The .proto files define the remote procedure calls for interacting
with Gitaly. We keep auto-generated client libraries for Ruby and Go
in their respective subdirectories. The list of RPCs can be
[found here](https://gitlab-org.gitlab.io/gitaly-proto/).

Run `make proto` from the root of the repository to regenerate the client
libraries after updating .proto files.

See
[developers.google.com](https://developers.google.com/protocol-buffers/docs/proto3)
for documentation of the 'proto3' Protocol buffer specification
language.

## Issues

We have disabled the issue tracker of the gitaly-proto project. Please use the
[Gitaly issue tracker](https://gitlab.com/gitlab-org/gitaly/issues).

## gRPC/Protobuf concepts

The core Protobuf concepts we use are rpc, service and message. We use
these to define the Gitaly **protocol**.

-   **rpc** a function that can be called from the client and that gets
    executed on the server. Belongs to a service. Can have one of four
    request/response signatures: message/message (example: get metadata for
    commit xxx), message/stream (example: get contents of blob xxx),
    stream/message (example: create new blob with contents xxx),
    stream/stream (example: git SSH session).
-   **service** a logical group of RPC's.
-   **message** like a JSON object except it has pre-defined types.
-   **stream** an unbounded sequence of messages. In the Ruby clients
    this looks like an Enumerator.

gRPC provides an implementation framework based on these Protobuf concepts.

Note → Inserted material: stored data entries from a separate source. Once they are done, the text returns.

/-- The next conversion in the order of R145: urgent, aborted, the sequence in progress, housekeeping, singles, user
sequences. That a sequence in progress goes on before housekeeping that has become due is not stated (DESIGN CHOICE, log entry 186),
nor what input_now and seq_now read while no conversion runs: they keep the last one (DESIGN CHOICE, log entry 187). -/
def App.auxNext (a : App) : App :=
  let x := a.ana.aux
  if x.running.isSome then a
  else
    match x.urgent with
    | i :: r => (a.onAux fun x => { x with urgent := r }).auxRun ⟨.urgent, urgentSlot i, 0, false⟩
    | [] =>
      match x.aborted with
      | c :: r => ((a.onAux fun x => { x with aborted := r }).satAdd Reg.ANA_AUXCNT_restarts 1).auxRun { c with restarted := true }
      | [] =>
        match x.cont with
        | some (16, j) => (a.onAux fun x => { x with cont := none }).auxRun ⟨.housekeeping j, hkSlot j, 0, false⟩
        | some (s, j) => (a.onAux fun x => { x with cont := none }).auxRun ⟨.seq s j, a.auxSlot s j, 0, false⟩
        | none =>
          if x.hkDue then (a.onAux fun x => { x with hkDue := false }).auxRun ⟨.housekeeping 0, hkSlot 0, 0, false⟩
          else
            match x.singles with
            | c :: r => (a.onAux fun x => { x with singles := r }).auxRun ⟨.single, c, 0, false⟩
            | [] =>
              match x.seqs with
              | s :: r => ((a.onAux fun x => { x with seqs := r }).auxPendField).auxRun ⟨.seq s 0, a.auxSlot s 0, 0, false⟩
              | [] => (a.setB Reg.ANA_AUXSTAT_busy false)

/-- Whether a sequence is pending or running. -/
def AuxSt.busySeq (x : AuxSt) (s : Nat) : Bool :=
  x.seqs.contains s || (x.cont.map (·.1)) == some s
    || (match x.running with
        | some c => c.src.code == s
        | none => false)
    || x.aborted.any (fun c => c.src.code == s)

/-- Start of a user sequence: ignored and counted when it is pending or running (R144, R145). -/
def App.auxStartSeq (a : App) (s : Nat) : App :=
  if a.ana.aux.busySeq s then a.satAdd Reg.ANA_AUXCNT_overruns 1
  else ((a.onAux fun x => { x with seqs := insertNat s x.seqs }).auxPendField).auxNext

/-- An urgent request: merged with a pending one of its input; it aborts a running conversion that is not urgent
(R145 to R147). -/
def App.auxUrgent (a : App) (input : Nat) : App :=
  let x := a.ana.aux
  if x.urgent.contains input then a
  else
    let a := a.onAux fun x => { x with urgent := x.urgent ++ [input] }
    let a := match x.running with
      | some c => if c.src = AuxSource.urgent then a else a.onAux fun x => { x with running := none, heldTo := none, aborted := x.aborted ++ [c] }
      | none => a
    a.auxNext

/-- HOUSEKEEPING_DUE (R145): at each whole second of wall time. -/
def execHousekeepingDue (s : State) : Outcome State Fault Refusal :=
  s.onApp fun a =>
    let sec := a.now / 1000000000
    if a.ana.aux.hkSec = sec then a
    else (a.onAux fun x => { x with hkDue := true, hkSec := sec }).auxNext

/-- REF_SETTLED (R142): the reference has settled and the held conversion proceeds. -/
def execRefSettled (s : State) : Outcome State Fault Refusal :=
  s.onApp fun a =>
    if a.on Reg.ANA_AUXSTAT_REF_SETTLED = false ∧ a.ana.aux.refAt ≠ 0 ∧ a.ana.aux.refAt ≤ a.tick then
      (a.setB Reg.ANA_AUXSTAT_REF_SETTLED true).onAux fun x =>
        { x with heldTo := none, refAt := 0
                 running := if x.heldTo.isSome then x.running.map (fun c => { c with startAt := a.tick }) else x.running }
    else a

/-- The voltage or temperature that a converter code stands for, in µV or 0.001 °C: the converter's scale is not
given (R139, R141). -/
def auxMicro (input : Nat) (v : W32) : Int := (Config.auxScale input v).toInt

/-- The reference checks of R119 on inputs 8 to 11, and on REFX where a group selects it. When refx_absent clears once no group
selects the external source is not stated: it stays as it is (DESIGN CHOICE, log entry 188). -/
def App.auxRefCheck (a : App) (g : Nat) (v : W32) : App :=
  let dev := (2 * auxMicro (8 + g) v - 2500000).natAbs
  let a := a.set Reg.ANA_REFSTAT_ref_warn (putBit (a.get Reg.ANA_REFSTAT_ref_warn) g (decide (dev > 2500)))
  let absent := (vat a.ana.bays g).srcNow == 1 && decide (2 * auxMicro (8 + g) v < 1000000)
  let a := a.set Reg.ANA_REFSTAT_ref_fault (putBit (a.get Reg.ANA_REFSTAT_ref_fault) g (decide (dev > 25000) || absent))
  if (vat a.ana.bays g).srcNow = 1 then a.setB Reg.ANA_REFSTAT_refx_absent absent else a

/-- A reading of a supply in mV, held to 16 bits. -/
def supplyMv (input : Nat) (v : W32) : Nat := min 65535 (auxMicro input v * 20 / 1000).toNat

/-- What a finished reading of housekeeping or of a supervisor feeds: references, field supplies and feeds (R119, R139, R146). -/
def App.auxFeed (a : App) (input : Nat) (v : W32) : App :=
  match input with
  | 4 => a.set Reg.FIO_FSVAL_fsa (supplyMv 4 v)
  | 5 => a.set Reg.FIO_FSVAL_fsb (supplyMv 5 v)
  | 6 => a.set Reg.GLB_FEEDVAL_feed_a (supplyMv 6 v)
  | 7 => a.set Reg.GLB_FEEDVAL_feed_b (supplyMv 7 v)
  | 8 | 9 | 10 | 11 => a.auxRefCheck (input - 8) v
  | _ => a
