-- ==== Sys2Proof/Machine/Settings.lean ====
section
/-! DEFINITION. Element descriptors, settings groups, user curves, their checks and the admission rule
(R175, R191 to R195, R201 to R203, R215 to R225, R641). -/

namespace Sys2Proof.Machine

open Host

/-- A change to the Sluice part. -/
def App.onSlu (a : App) (f : SluSt → SluSt) : App := { a with slu := f a.slu }

/-! ### Descriptor memory -/

/-- An empty descriptor: 64 zero bytes. -/
def emptyDesc : List Byte := List.replicate 64 0#8

/-- The descriptor at a place of a descriptor store; a place not listed holds the empty one. -/
def descAt (l : List (Nat × List Byte)) (i : Nat) : List Byte :=
  match l with
  | [] => emptyDesc
  | (j, d) :: t => if i = j then d else descAt t i

/-- A descriptor put in its place, rising; the empty one is not listed. -/
def putDesc (l : List (Nat × List Byte)) (i : Nat) (d : List Byte) : List (Nat × List Byte) :=
  match l with
  | [] => if d = emptyDesc then [] else [(i, d)]
  | (j, q) :: t =>
    if i < j then (if d = emptyDesc then (j, q) :: t else (i, d) :: (j, q) :: t)
    else if i = j then (if d = emptyDesc then t else (i, d) :: t)
    else (j, q) :: putDesc t i d

/-- The place of the descriptor of a slot in a group (R175). -/
def descKey (g s : Nat) : Nat := 1024 * g + s

/-! ### Fields of a descriptor (R191) -/

def dType (d : List Byte) : Nat := numAt d 0 1
def dFlags (d : List Byte) : Nat := numAt d 1 1
def dEn (d : List Byte) : Bool := bitOf (dFlags d) 0
def dPaired (d : List Byte) : Bool := bitOf (dFlags d) 1
def dPairAnd (d : List Byte) : Bool := bitOf (dFlags d) 2
def dOvrBlk (d : List Byte) : Bool := bitOf (dFlags d) 3
def dKeep (d : List Byte) : Bool := bitOf (dFlags d) 4
def dBay (d : List Byte) : Nat := numAt d 2 1
def dGroup (d : List Byte) : Nat := numAt d 3 1
def dQty (d : List Byte) : Nat := numAt d 4 2
def dCurve (d : List Byte) : Nat := numAt d 6 1
def dReset (d : List Byte) : Nat := numAt d 7 1
def dPickup (d : List Byte) : Nat := numAt d 8 4
def dRatio (d : List Byte) : Nat := numAt d 12 2
def dPuTicks (d : List Byte) : Nat := numAt d 14 1
def dDoTicks (d : List Byte) : Nat := numAt d 15 1
def dTms (d : List Byte) : Nat := numAt d 16 4
def dTdef (d : List Byte) : Nat := numAt d 20 4
def dTreset (d : List Byte) : Nat := numAt d 24 4
def dPar (d : List Byte) (i : Nat) : Nat := numAt d (28 + 4 * i) 4
def dBlk (d : List Byte) : Nat := numAt d 44 2
def dBlk2 (d : List Byte) : Nat := numAt d 46 2

/-- Kind, harmonic, window and code of a quantity (R194). -/
def qKind (q : Nat) : Nat := bitsOf q 12 4
def qHarm (q : Nat) : Nat := bitsOf q 8 4
def qHalf (q : Nat) : Bool := bitOf q 7
def qCode (q : Nat) : Nat := bitsOf q 0 3

/-- Whether a descriptor is evaluated for a bay: its type is not empty and en is set. -/
def dLive (d : List Byte) (b : Nat) : Bool := dType d != 0 && dEn d && dBay d == b

/-- The evaluation cost of a type (R193). -/
def typeCost (t : Nat) : Nat :=
  match t with
  | 0x01 => 420 | 0x02 => 200 | 0x03 => 200 | 0x04 => 640 | 0x05 => 380 | 0x06 => 360 | 0x07 => 360 | 0x08 => 180
  | 0x09 => 160 | 0x0A => 160 | 0x0B => 200 | 0x0C => 520 | 0x0D => 1400 | 0x0E => 300 | _ => 0

/-! ### The checks of a descriptor (R192 to R194, R215 to R225) -/

/-- Whether a value lies in a closed range. -/
def inR (lo hi x : Nat) : Bool := decide (lo ≤ x) && decide (x ≤ hi)

/-- A bound of so many thousandths of R_rms, the nearest code (R215, R639). -/
def rPart (thousandths : Nat) : Nat := (rRms * thousandths + 500) / 1000

/-- Whether the quantity code is defined (R6, R194). -/
def qtyOk (q : Nat) : Bool :=
  bitsOf q 3 4 == 0 &&
  match qKind q with
  | 0 => qHarm q == 0
  | 1 => inR 2 15 (qHarm q) && !qHalf q
  | 2 | 3 | 4 => qHarm q == 0 && inR 0 2 (qCode q)
  | 5 | 6 => qHarm q == 0 && qCode q == 0 && !qHalf q
  | 7 => qHarm q == 0 && inR 0 2 (qCode q)
  | _ => false

/-- Whether a type accepts a quantity (R193, R226 to R243). -/
def typeQtyOk (t q : Nat) : Bool :=
  let k := qKind q
  let c := qCode q
  match t with
  | 0x01 | 0x04 => k == 7 && c == 0
  | 0x02 | 0x05 => (k == 0 && c == 3) || (k == 2 && c == 2)
  | 0x03 => k == 2 && c == 1
  | 0x06 | 0x07 => (k == 0 && inR 4 7 c) || k == 3 || k == 4 || (k == 7 && inR 1 2 c)
  | 0x08 => (k == 0 && c == 7) || (k == 3 && c == 2)
  | 0x09 | 0x0A => k == 5
  | 0x0B => k == 6
  | 0x0C => (k == 0 && inR 0 3 c) || (k == 7 && c == 0)
  | 0x0D => k == 7 && c == 0 && !qHalf q
  | 0x0E => (k == 0 && inR 0 3 c) || (k == 2 && c == 2) || (k == 7 && c == 0)
  | _ => false

/-- The pickup range of a quantity (R215). -/
def pickupQtyOk (q p : Nat) : Bool :=
  match qKind q, qCode q with
  | 0, 0 | 0, 1 | 0, 2 => inR (rPart 10) (rPart 1200) p
  | 0, 3 => inR (rPart 5) (rPart 1200) p
  | 0, 7 => inR (rPart 5) (rPart 1200) p
  | 0, _ => inR (rPart 20) (rPart 1200) p
  | 2, 0 => inR (rPart 10) (rPart 1200) p
  | 2, 1 => inR (rPart 5) (rPart 1200) p
  | 2, _ => inR (rPart 5) (rPart 3600) p
  | 3, 0 => inR (rPart 20) (rPart 1200) p
  | 3, 1 => inR (rPart 5) (rPart 1200) p
  | 3, _ => inR (rPart 5) (rPart 3600) p
  | 4, _ => inR (rPart 20) (rPart 3600) p
  | 5, _ => inR 983040 4915200 p
  | 6, _ => inR 3277 655360 p
  | 7, 0 => inR (rPart 10) (rPart 1200) p
  | 7, 1 => inR (rPart 20) (rPart 1200) p
  | 7, _ => inR (rPart 20) (rPart 3600) p
  | _, _ => false

/-- The pickup range of a descriptor: types 49 and 87L have their own (R215). A bound of type 49 midway between two codes is the
one inside the range (R639). -/
def pickupOk (d : List Byte) : Bool :=
  match dType d with
  | 0x0C => inR ((dPar d 0 * 2 + 5) / 10) ((dPar d 0 * 15 + 4) / 10) (dPickup d)
  | 0x0D => inR (rPart 20) (rPart 1200) (dPickup d)
  | _ => pickupQtyOk (dQty d) (dPickup d)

-   A gRPC **server** implements one or more services behind a network
    listener. Example: the Gitaly server application.
-   The gRPC toolchain automatically generates **client libraries** that
    handle serialization and connection management. Example: the Go
    client package and Ruby gem in this repository.
-   gRPC **clients** use the client libraries to make remote procedure
    calls. These clients must decide what network address to reach their
    gRPC servers on and handle connection reuse: it is possible to
    spread different gRPC services over multiple connections to the same
    gRPC server.
-   Officially a gRPC connection is called a **channel**. In the Go gRPC
    library these channels are called **client connections** because
    'channel' is already a concept in Go itself. In Ruby a gRPC channel
    is an instance of GRPC::Core::Channel. We use the word 'connection'
    in this document. The underlying transport of gRPC, HTTP/2, allows
    multiple remote procedure calls to happen at the same time on a
    single connection to a gRPC server. In principle, a multi-threaded
    gRPC client needs only one connection to a gRPC server.

## Design decisions

1.  In Gitaly's case there is one server application
    https://gitlab.com/gitlab-org/gitaly which implements all services
    in the protocol.
1.  In default GitLab installations each Gitaly client interacts with
    exactly 1 Gitaly server, on the same host, via a Unix domain socket.
    In a larger installation each Gitaly client will interact with many
    different Gitaly servers (one per GitLab storage shard) via TCP
    connections.
1.  Gitaly uses
    [grpc.Errorf](https://godoc.org/google.golang.org/grpc#Errorf) to
    return meaningful
    [errors](https://godoc.org/google.golang.org/grpc/codes#Code) to its
    clients.
1.  Each RPC `FooBar` has its own `FooBarRequest` and `FooBarResponse`
    message types. Try to keep the structure of these messages as flat as
    possible. Only add abstractions when they have a practical benefit.
1.  We never make backwards incompatible changes to an RPC that is
    already implemented on either the client side or server side.
    Instead we just create a new RPC call and start a deprecation
    procedure (see below) for the old one.
1.  It is encouraged to put comments (starting with `//`) in .proto files.
    Please put comments on their own lines. This will cause them to be
    treated as documentation by the protoc compiler.
1.  When choosing an RPC name don't use the service name as context.
    Good: `service CommitService { rpc CommitExists }`. Bad:
    `service CommitService { rpc Exists }`.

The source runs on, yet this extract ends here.